Information supplied >>
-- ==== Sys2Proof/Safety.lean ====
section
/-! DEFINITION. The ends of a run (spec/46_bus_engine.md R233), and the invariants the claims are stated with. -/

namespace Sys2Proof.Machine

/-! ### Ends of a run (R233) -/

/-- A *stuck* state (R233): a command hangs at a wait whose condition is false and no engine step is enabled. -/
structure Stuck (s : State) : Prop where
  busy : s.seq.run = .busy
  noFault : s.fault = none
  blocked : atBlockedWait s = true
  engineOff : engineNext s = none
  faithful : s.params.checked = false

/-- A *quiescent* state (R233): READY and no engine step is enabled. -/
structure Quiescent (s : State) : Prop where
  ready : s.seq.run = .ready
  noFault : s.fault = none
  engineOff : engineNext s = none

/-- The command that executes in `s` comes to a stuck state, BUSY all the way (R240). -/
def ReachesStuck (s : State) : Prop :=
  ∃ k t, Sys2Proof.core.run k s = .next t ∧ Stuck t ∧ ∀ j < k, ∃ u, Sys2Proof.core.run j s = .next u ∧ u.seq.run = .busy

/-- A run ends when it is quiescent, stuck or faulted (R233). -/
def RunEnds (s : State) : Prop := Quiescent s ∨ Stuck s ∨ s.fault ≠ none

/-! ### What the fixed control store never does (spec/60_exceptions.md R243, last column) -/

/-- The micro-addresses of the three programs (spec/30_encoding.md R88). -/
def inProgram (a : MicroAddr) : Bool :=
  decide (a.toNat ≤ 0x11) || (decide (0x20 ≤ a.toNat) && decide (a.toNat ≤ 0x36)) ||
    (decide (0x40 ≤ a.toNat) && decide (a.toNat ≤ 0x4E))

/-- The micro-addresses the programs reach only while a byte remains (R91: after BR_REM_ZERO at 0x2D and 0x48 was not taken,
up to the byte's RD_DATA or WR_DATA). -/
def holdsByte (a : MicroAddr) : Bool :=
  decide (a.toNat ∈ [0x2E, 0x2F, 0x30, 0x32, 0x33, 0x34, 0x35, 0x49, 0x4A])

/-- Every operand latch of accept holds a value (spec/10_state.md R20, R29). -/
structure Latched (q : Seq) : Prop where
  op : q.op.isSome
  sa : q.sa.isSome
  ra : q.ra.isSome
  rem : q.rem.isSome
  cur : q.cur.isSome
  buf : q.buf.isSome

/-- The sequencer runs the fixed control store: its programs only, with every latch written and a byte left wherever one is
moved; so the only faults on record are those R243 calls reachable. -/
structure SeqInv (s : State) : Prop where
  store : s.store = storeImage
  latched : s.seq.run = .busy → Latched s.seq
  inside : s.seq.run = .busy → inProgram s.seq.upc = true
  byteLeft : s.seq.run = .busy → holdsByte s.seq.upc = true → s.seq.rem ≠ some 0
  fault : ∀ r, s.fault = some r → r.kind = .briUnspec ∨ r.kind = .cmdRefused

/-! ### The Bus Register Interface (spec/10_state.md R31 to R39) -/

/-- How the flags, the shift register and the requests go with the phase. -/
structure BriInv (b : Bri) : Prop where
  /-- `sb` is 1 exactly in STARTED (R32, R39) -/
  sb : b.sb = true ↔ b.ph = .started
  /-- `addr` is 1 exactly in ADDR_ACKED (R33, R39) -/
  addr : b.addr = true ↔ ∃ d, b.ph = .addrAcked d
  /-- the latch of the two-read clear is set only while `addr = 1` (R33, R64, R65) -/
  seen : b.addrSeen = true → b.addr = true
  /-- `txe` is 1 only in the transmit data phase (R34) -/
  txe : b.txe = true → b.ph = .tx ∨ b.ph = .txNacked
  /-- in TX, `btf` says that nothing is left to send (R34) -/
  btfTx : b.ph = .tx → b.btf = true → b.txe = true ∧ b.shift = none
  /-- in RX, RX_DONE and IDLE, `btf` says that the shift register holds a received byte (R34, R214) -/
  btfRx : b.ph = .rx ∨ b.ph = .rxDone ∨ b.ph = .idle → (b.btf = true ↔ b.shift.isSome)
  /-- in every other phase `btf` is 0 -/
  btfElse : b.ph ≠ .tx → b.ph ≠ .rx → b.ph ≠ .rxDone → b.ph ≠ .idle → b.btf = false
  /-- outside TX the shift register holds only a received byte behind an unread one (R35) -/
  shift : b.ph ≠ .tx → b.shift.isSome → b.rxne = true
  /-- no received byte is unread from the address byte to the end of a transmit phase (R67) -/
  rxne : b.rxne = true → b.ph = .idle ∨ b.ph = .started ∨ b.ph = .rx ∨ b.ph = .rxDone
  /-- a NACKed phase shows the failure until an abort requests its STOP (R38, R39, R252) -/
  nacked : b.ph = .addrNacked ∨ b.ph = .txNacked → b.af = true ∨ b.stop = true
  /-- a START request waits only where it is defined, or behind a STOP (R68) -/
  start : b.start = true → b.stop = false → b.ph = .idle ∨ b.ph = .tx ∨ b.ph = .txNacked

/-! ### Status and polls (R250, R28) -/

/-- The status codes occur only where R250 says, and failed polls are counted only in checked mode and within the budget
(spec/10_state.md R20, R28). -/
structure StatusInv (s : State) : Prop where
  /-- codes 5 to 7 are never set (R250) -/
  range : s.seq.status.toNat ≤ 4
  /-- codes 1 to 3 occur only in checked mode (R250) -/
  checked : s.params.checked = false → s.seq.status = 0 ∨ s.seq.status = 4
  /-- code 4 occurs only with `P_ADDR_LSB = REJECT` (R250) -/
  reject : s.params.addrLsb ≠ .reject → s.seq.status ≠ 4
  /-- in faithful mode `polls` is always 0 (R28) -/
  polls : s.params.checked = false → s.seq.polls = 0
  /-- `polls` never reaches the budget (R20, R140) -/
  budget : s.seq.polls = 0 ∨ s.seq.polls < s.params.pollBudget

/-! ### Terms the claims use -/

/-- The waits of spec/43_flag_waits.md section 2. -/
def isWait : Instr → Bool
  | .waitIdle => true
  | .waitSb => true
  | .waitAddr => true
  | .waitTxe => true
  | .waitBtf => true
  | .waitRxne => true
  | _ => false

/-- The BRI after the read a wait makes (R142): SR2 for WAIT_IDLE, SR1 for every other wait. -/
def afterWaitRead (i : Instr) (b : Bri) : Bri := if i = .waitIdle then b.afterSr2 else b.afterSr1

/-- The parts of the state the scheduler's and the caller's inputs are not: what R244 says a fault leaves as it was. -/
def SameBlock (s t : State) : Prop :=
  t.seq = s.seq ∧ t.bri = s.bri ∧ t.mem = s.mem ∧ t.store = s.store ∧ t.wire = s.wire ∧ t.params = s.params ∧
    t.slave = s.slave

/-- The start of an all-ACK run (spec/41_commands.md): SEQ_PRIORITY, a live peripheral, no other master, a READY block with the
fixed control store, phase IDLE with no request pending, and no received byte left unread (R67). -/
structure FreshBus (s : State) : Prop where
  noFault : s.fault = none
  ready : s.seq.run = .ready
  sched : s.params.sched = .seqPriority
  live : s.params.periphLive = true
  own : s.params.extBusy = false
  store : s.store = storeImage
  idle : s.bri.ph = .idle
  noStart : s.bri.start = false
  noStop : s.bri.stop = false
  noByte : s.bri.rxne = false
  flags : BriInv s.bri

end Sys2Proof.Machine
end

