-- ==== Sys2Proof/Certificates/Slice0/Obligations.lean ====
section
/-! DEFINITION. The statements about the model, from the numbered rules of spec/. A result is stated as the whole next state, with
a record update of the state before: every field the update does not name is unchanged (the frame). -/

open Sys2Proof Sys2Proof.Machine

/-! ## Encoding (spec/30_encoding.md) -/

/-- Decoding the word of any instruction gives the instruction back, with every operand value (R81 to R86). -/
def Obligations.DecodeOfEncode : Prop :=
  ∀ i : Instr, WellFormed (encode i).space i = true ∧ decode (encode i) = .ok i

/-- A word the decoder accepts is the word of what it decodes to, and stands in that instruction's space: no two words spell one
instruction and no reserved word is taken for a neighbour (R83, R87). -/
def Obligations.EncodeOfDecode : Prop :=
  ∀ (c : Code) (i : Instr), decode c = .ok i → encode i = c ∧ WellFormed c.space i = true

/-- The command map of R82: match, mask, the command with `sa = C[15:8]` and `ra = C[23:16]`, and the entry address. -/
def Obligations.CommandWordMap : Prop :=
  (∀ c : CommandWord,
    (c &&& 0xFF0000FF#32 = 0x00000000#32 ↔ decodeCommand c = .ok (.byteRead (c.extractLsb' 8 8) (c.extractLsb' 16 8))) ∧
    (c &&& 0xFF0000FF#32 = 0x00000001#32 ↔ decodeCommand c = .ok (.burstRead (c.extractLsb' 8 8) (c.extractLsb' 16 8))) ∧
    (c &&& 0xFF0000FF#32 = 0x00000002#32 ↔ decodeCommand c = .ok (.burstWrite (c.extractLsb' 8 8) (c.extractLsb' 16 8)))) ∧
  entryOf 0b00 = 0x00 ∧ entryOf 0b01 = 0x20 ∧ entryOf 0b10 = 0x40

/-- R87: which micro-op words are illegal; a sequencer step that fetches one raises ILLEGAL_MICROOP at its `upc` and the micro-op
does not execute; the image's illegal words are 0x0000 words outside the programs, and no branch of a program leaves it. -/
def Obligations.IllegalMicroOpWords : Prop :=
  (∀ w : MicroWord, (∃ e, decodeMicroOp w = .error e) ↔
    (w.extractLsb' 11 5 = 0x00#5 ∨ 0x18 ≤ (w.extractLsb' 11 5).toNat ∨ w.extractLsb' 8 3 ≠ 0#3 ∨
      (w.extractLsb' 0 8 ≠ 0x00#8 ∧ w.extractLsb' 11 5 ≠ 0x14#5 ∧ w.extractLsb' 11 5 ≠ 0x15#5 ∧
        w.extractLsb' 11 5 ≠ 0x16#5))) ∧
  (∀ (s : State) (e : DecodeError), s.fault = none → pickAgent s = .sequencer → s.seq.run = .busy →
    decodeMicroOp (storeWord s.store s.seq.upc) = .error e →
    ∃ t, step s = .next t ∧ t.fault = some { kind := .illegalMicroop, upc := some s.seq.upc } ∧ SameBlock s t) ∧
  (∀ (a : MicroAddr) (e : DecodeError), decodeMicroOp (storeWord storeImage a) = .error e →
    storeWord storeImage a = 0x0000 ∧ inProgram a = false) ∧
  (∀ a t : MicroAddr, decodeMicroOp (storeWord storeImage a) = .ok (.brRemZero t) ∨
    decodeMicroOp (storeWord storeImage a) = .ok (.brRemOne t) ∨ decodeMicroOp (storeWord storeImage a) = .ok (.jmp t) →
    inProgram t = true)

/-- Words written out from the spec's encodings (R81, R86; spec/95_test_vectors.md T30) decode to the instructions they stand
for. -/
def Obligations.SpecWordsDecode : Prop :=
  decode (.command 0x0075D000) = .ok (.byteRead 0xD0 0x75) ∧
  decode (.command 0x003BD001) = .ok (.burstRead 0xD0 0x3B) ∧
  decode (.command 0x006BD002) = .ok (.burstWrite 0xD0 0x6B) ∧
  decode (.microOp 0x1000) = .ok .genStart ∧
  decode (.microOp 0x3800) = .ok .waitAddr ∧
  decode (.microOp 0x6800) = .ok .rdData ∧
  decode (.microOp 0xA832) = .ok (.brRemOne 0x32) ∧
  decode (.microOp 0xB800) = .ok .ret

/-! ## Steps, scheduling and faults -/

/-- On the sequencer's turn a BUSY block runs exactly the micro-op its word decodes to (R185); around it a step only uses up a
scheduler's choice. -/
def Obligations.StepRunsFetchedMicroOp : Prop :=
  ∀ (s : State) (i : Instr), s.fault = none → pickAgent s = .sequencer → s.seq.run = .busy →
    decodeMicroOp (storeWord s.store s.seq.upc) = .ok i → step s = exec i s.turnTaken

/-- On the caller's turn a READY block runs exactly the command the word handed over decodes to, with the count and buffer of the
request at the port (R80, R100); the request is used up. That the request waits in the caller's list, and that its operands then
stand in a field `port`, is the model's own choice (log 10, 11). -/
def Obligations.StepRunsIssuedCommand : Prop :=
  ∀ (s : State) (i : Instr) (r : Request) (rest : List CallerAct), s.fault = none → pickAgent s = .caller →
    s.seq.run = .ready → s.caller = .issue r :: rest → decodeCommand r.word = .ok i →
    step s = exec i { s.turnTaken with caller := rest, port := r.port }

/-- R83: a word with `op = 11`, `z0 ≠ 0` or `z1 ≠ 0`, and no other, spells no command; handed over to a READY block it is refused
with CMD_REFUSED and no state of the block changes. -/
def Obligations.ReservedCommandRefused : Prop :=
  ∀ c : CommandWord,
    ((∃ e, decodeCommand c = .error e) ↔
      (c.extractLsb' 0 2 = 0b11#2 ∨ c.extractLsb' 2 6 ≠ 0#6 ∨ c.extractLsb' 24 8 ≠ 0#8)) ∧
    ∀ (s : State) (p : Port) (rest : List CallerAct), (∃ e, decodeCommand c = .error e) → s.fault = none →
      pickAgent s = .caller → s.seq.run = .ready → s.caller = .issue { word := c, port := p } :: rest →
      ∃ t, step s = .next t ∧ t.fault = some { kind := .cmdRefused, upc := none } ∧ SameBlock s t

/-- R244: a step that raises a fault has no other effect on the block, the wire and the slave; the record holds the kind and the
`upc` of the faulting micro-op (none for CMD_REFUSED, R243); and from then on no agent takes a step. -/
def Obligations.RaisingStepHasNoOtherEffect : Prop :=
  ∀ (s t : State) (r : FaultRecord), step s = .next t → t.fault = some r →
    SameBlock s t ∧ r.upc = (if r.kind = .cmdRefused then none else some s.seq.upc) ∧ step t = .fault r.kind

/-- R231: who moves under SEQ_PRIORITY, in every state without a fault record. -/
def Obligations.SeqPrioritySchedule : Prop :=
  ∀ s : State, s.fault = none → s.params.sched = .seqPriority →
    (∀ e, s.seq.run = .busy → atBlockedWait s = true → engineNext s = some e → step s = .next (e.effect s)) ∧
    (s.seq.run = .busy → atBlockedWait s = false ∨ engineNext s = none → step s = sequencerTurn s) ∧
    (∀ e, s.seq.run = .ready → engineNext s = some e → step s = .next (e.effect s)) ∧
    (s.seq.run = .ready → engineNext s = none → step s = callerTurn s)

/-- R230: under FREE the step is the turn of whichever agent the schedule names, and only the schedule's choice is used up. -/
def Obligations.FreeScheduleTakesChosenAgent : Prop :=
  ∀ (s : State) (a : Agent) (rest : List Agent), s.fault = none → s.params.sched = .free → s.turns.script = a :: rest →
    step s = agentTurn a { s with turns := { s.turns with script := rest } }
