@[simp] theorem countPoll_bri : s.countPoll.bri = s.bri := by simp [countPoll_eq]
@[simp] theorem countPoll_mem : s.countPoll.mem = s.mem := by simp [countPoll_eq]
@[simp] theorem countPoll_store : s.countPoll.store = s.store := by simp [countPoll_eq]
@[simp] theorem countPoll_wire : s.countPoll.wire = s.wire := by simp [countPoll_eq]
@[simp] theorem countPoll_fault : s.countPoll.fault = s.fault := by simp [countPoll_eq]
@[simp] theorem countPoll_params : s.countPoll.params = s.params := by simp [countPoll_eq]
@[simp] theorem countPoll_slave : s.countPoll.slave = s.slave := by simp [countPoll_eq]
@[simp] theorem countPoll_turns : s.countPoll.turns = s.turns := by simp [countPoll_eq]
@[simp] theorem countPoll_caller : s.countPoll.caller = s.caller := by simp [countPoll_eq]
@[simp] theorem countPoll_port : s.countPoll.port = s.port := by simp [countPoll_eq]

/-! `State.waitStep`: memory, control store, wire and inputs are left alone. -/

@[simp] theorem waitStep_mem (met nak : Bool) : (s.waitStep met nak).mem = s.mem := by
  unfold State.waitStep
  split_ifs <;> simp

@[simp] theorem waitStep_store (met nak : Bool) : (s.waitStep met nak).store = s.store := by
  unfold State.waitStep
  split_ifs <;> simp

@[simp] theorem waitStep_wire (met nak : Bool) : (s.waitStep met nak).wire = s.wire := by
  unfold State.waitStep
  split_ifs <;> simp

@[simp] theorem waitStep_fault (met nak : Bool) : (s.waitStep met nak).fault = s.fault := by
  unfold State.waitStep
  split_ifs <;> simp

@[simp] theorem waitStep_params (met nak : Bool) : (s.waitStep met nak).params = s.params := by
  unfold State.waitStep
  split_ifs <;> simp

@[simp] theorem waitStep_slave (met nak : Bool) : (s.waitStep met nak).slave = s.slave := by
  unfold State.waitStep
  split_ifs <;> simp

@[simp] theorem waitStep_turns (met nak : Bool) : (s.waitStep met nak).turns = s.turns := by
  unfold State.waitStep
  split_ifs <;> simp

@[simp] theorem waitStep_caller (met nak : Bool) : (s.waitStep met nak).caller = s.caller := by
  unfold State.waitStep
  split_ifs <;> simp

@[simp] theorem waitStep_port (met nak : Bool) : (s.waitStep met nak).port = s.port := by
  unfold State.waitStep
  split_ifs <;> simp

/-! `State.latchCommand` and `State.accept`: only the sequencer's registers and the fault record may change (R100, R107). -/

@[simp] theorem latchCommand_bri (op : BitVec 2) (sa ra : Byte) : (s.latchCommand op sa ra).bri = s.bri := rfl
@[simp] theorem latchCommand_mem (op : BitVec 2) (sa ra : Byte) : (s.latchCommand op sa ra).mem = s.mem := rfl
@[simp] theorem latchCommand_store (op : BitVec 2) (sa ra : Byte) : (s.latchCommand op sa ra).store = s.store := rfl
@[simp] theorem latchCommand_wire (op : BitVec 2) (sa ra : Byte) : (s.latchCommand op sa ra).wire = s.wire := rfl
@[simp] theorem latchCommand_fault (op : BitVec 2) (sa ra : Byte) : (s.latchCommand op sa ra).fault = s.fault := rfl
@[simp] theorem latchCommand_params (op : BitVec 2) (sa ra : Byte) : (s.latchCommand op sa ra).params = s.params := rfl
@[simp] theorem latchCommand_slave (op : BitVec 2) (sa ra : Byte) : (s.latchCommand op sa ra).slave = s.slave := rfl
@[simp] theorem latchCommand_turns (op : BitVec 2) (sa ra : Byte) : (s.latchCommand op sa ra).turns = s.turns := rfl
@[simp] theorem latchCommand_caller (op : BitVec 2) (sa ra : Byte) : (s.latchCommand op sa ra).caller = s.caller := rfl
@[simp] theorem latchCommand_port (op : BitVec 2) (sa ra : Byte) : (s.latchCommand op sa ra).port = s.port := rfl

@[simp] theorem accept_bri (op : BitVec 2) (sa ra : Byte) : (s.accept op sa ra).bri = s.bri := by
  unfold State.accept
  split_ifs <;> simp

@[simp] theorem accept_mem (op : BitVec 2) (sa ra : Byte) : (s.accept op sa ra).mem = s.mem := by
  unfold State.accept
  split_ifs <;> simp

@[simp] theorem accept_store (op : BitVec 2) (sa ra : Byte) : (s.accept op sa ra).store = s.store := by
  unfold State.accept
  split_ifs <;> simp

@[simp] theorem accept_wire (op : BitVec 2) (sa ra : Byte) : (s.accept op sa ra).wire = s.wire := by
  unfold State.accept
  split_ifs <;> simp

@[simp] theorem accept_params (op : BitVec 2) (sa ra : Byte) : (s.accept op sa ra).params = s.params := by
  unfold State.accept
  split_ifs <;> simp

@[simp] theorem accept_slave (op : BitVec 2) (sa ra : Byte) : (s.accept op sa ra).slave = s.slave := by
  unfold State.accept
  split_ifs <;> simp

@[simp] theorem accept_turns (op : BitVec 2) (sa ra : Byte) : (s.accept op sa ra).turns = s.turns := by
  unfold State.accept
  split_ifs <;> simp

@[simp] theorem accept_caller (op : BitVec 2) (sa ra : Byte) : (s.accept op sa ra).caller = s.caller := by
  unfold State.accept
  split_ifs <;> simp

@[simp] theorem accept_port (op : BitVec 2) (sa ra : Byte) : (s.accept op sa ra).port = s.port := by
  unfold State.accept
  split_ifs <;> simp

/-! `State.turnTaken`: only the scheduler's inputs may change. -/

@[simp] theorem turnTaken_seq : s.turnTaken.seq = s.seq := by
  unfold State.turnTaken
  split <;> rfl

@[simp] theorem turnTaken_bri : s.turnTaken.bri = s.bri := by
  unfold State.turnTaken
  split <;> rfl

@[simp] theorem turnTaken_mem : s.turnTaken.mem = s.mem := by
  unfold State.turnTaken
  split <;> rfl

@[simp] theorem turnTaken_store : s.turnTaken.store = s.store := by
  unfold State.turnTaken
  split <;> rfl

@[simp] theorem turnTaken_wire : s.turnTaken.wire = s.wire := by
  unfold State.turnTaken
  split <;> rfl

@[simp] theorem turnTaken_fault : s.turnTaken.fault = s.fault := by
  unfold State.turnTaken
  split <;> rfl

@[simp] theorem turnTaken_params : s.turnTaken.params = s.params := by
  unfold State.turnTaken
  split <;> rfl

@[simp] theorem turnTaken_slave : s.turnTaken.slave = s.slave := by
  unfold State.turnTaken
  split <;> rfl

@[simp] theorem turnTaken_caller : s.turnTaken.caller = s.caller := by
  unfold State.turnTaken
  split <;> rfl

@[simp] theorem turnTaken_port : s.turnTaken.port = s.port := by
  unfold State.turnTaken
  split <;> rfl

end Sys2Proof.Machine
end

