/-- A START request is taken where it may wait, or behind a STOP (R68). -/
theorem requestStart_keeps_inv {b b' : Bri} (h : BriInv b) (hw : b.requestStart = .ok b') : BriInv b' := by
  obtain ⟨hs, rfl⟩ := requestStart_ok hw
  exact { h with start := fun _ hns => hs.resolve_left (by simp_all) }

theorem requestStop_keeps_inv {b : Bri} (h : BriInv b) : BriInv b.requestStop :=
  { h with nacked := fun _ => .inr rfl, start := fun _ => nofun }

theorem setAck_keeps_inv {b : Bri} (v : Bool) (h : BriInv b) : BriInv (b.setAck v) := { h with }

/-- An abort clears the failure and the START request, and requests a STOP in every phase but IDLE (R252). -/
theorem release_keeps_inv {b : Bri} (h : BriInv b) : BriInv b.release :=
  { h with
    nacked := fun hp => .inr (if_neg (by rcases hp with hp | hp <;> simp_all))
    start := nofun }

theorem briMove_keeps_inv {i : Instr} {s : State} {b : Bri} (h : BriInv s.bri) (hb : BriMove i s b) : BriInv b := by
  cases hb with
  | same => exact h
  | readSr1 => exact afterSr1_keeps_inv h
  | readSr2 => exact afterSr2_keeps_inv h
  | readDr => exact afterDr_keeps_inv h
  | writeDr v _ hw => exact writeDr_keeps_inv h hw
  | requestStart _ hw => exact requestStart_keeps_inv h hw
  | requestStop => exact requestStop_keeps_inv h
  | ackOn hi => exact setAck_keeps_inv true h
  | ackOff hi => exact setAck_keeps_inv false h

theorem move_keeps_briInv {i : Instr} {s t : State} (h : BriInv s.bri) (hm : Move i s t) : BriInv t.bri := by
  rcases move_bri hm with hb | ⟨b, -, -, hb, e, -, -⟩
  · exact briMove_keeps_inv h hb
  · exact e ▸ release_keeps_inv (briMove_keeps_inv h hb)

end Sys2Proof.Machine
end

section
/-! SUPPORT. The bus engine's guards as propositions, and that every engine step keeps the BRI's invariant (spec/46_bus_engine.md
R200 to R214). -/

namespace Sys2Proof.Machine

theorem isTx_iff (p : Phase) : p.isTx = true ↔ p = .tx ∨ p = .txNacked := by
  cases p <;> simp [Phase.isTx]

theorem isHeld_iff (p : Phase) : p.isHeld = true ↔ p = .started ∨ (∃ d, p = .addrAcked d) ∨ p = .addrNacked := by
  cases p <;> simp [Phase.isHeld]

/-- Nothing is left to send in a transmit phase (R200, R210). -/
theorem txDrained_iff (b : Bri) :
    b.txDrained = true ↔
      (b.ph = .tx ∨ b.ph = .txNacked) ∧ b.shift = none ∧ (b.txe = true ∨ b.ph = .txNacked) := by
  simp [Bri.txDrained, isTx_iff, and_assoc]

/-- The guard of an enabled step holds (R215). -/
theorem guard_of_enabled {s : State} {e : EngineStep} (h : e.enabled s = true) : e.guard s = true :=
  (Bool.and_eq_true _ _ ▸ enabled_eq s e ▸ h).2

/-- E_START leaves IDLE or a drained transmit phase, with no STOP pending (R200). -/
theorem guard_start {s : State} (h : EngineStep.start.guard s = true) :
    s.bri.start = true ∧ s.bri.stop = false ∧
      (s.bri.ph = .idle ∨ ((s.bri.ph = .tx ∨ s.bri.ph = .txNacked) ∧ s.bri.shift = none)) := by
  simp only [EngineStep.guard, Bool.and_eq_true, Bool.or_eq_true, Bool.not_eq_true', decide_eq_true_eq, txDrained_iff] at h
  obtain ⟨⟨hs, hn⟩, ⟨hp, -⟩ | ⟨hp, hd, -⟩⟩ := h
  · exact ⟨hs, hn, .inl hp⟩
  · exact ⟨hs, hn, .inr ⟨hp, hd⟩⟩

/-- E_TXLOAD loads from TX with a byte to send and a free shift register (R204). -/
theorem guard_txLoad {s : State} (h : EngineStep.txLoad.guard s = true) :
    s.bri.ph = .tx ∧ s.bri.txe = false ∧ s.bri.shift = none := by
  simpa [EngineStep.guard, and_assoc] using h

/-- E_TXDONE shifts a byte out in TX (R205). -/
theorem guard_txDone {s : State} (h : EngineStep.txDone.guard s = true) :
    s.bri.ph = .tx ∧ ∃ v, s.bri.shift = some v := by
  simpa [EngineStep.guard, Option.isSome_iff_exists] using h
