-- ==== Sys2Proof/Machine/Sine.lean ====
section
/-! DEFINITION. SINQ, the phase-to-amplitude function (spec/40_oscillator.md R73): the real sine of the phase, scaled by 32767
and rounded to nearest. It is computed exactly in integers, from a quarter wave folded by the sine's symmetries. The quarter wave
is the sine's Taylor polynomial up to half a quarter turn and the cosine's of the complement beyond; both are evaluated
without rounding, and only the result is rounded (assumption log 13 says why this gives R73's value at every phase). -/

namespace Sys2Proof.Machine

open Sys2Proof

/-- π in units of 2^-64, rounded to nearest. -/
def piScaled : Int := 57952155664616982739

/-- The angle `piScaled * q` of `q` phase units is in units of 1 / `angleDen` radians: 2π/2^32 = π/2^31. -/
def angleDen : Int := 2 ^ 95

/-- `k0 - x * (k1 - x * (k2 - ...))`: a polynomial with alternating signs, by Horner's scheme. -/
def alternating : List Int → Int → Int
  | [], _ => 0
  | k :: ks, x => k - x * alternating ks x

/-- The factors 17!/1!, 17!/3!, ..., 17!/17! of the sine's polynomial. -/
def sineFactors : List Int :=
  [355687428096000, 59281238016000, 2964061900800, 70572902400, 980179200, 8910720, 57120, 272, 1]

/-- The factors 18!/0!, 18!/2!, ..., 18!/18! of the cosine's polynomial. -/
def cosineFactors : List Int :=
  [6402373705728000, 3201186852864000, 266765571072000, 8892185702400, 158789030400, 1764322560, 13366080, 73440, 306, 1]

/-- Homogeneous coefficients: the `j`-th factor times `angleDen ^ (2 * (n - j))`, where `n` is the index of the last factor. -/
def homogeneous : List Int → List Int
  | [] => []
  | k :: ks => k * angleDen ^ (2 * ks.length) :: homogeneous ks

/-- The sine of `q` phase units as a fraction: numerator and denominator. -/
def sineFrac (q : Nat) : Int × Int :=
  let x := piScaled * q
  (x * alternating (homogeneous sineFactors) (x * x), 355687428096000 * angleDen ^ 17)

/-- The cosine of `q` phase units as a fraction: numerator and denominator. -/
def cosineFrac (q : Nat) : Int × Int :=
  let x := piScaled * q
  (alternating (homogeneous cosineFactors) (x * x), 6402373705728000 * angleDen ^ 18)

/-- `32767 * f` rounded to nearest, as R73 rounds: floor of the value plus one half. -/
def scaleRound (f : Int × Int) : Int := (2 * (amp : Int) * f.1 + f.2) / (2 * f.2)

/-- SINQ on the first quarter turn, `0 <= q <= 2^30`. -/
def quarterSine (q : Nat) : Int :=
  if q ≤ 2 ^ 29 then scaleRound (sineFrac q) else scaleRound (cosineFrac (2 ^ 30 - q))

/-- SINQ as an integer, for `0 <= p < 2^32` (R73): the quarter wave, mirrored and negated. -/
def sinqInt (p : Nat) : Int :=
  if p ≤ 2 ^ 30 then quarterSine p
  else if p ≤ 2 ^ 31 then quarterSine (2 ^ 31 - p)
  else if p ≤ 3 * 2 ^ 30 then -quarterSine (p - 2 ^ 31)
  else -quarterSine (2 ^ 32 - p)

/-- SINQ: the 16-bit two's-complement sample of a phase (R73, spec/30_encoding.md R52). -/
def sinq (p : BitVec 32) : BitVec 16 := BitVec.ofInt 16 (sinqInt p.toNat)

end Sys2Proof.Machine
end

Assigned task >>
Would you print exactly and only the lines of the material above that run from the line with "phase (R67) -/" through the line with "STOP (R68) -/", both included?

Exercise result >>
  /-- no received byte is unread from the address byte to the end of a transmit phase (R67) -/
  rxne : b.rxne = true → b.ph = .idle ∨ b.ph = .started ∨ b.ph = .rx ∨ b.ph = .rxDone
  /-- a NACKed phase shows the failure until an abort requests its STOP (R38, R39, R252) -/
  nacked : b.ph = .addrNacked ∨ b.ph = .txNacked → b.af = true ∨ b.stop = true
  /-- a START request waits only where it is defined, or behind a STOP (R68) -/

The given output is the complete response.